After years of power struggles, Netanyahu managed to remove the cybersecurity command from the Shin Bet. The National Cyber Directorate was established in its current form in 2018, as part of the Prime Minister’s Office.
This is the organization in charge of protecting civil society, whereas the defense and intelligence organizations are in charge of their own cybersecurity.
The directorate is headed by Yigal Unna, formerly head of the Sig-Int Cyber Division in the Shin Bet. Since its establishment, the directorate has suffered from a large turnover in personnel. That’s not its fault, but happened because it is hard for a government body to recruit experts on a monthly salary of 25,000 shekels (about $8,000) when the private sector offers them double or triple that amount.
On the recommendation of the Shin Bet, it was decided that 30 civil society organizations and websites would be defined as “critical infrastructure.” Since then, the number has increased to 40. All of them are guided by the National Cyber Directorate. For the sake of comparison, in the United States with its population of 330 million, only 70 organizations and websites are defined as “critical infrastructure.” The reason is that if almost everything is defined as a critical infrastructure, the definition loses its value.
It was previously suggested to determine three levels of importance and risk assessment, below the top level of “critical infrastructure.” According to the proposal, there would be a ranking headed by financial institutions and banks, hospitals and large companies vital to the economy with tens of thousands of employees each.
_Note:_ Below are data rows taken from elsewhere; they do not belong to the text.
/-- Settles O32: the field assembled from its two bytes, which are its low and its high byte. -/
theorem ldU16leReadsLittleEndian : Obligations.LdU16leReadsLittleEndian := by
  unfold Obligations.LdU16leReadsLittleEndian
  intro s f a
  exact ⟨f.u16le a, Frame.u16le_toNat f a, loByte_le16 _ _, hiByte_le16 _ _, rfl, rfl, rfl⟩

end Sys2Proof.Machine
end

section
/-! Proofs about the angles of a frame (43_angle.md sections 2 and 3): every raw numerator lies between that of the start and
that of the end angle, so bounds on the two fields bound all twelve. -/

namespace Sys2Proof.Machine

open Sys2Proof Sys2Proof.Claims

/-- The end angle as the interpolation sees it: one turn above the field where the frame straddles 0°. -/
def endAngle (sa ea : Half) : Int := (ea.toNat : Int) + if sa.toNat ≤ ea.toNat then 0 else 36000

theorem angleSpan_eq_endAngle_sub (sa ea : Half) : angleSpan sa ea = endAngle sa ea - sa.toNat := by
  unfold endAngle
  split
  · next hle => rw [angleSpan_of_le hle]; omega
  · next hlt => rw [angleSpan_of_lt (Nat.lt_of_not_le hlt)]; omega

theorem endAngle_nonneg (sa ea : Half) : 0 ≤ endAngle sa ea := by
  unfold endAngle
  split <;> omega

theorem endAngle_le (sa ea : Half) : endAngle sa ea ≤ 101534 := by
  have hsa : sa.toNat < 65536 := sa.isLt
  have hea : ea.toNat < 65536 := ea.isLt
  unfold endAngle
  split <;> omega

/-- R153 on the span of R151: eleven parts, `i` of them the end angle and the others the start angle. -/
theorem angleRaw_eq_blend (sa ea : Half) (i : Fin 12) :
    angleRaw sa (angleSpan sa ea) i = (11 - (i.val : Int)) * sa.toNat + i.val * endAngle sa ea := by
  have hraw : angleRaw sa (angleSpan sa ea) i = 11 * (sa.toNat : Int) + i.val * angleSpan sa ea := rfl
  rw [hraw, angleSpan_eq_endAngle_sub, Int.mul_sub, Int.sub_mul]
  omega

theorem angleRaw_bounds {sa ea : Half} {m : Int} (hsa : (sa.toNat : Int) ≤ m) (hend : endAngle sa ea ≤ m) (i : Fin 12) :
    0 ≤ angleRaw sa (angleSpan sa ea) i ∧ angleRaw sa (angleSpan sa ea) i ≤ 11 * m := by
  have hparts : 0 ≤ 11 - (i.val : Int) := by omega
  have hnonneg := endAngle_nonneg sa ea
  rw [angleRaw_eq_blend]
  constructor
  · exact Int.add_nonneg (Int.mul_nonneg hparts (Int.natCast_nonneg _)) (Int.mul_nonneg (Int.natCast_nonneg _) hnonneg)
  · calc (11 - (i.val : Int)) * sa.toNat + i.val * endAngle sa ea
        ≤ (11 - (i.val : Int)) * m + i.val * m :=
          Int.add_le_add (Int.mul_le_mul_of_nonneg_left hsa hparts)
            (Int.mul_le_mul_of_nonneg_left hend (Int.natCast_nonneg _))
      _ = 11 * m := by rw [← Int.add_mul, Int.sub_add_cancel]

/-- The bounds for all fields, in range or not. -/
theorem angleRaw_bounds_of_any_fields (sa ea : Half) (i : Fin 12) :
    0 ≤ angleRaw sa (angleSpan sa ea) i ∧ angleRaw sa (angleSpan sa ea) i ≤ 1116874 :=
  angleRaw_bounds (by have : sa.toNat < 65536 := sa.isLt; omega) (endAngle_le sa ea) i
The second layer would include important but sectoral companies (chip manufacturers, for instance), while the third level would include all the other companies, right down to the neighborhood grocery story and the man in the street.
The proposal was not adopted. However, in light of the present, still-developing situation, it’s worth reconsidering. Although Israel boasts of being Startup Nation, in effect civil society finds it difficult to adopt and implement standards relating to cybersecurity.
The National Cyber Directorate finds it difficult to force civilian companies to improve their protective capabilities, despite the repeated warnings. There are companies that adopt the guidelines, but there are also quite a few instances of companies that don’t heed the warnings. That’s what happened, for example, with the Atraf server.
The directorate claims that cooperation with the public is good and that 73 percent of its advice and warnings to companies are accepted. At the same time, Unna believes that when it comes to adopting the guidelines, there is a need for legislation. The thing is that in Western democracies, not every problem can by solved by means of a law.
Thus, it seems the time has come for Israel to decide whether it wants truly effective protection for the entire civilian domain, or whether it is satisfied with much less. It’s worth considering whether to restore responsibility for gathering information regarding critical and noncritical infrastructure to the Shin Bet. Alternatively, we could adopt the U.S. model, reduce the number of critical infrastructure facilities and decide that in free and capitalist Israel, the private sector is responsible.
And there is another possible solution: Perhaps the defense establishment should overcome its Pavlovian conditioning and refrain from cyberattacks against Iran’s civil society. That won’t prevent ransomware or trolling attacks, but the friction in cyberspace with Iran would definitely be reduced.
Israel must not continue to add fuel to the cyberwarfare fire, because the attacks will only continue to increase. The National Cyber Directorate is an operational body, and therefore the person who must make a diplomatic-strategic decision on the issue and demonstrate courageous leadership is Prime Minister Bennett.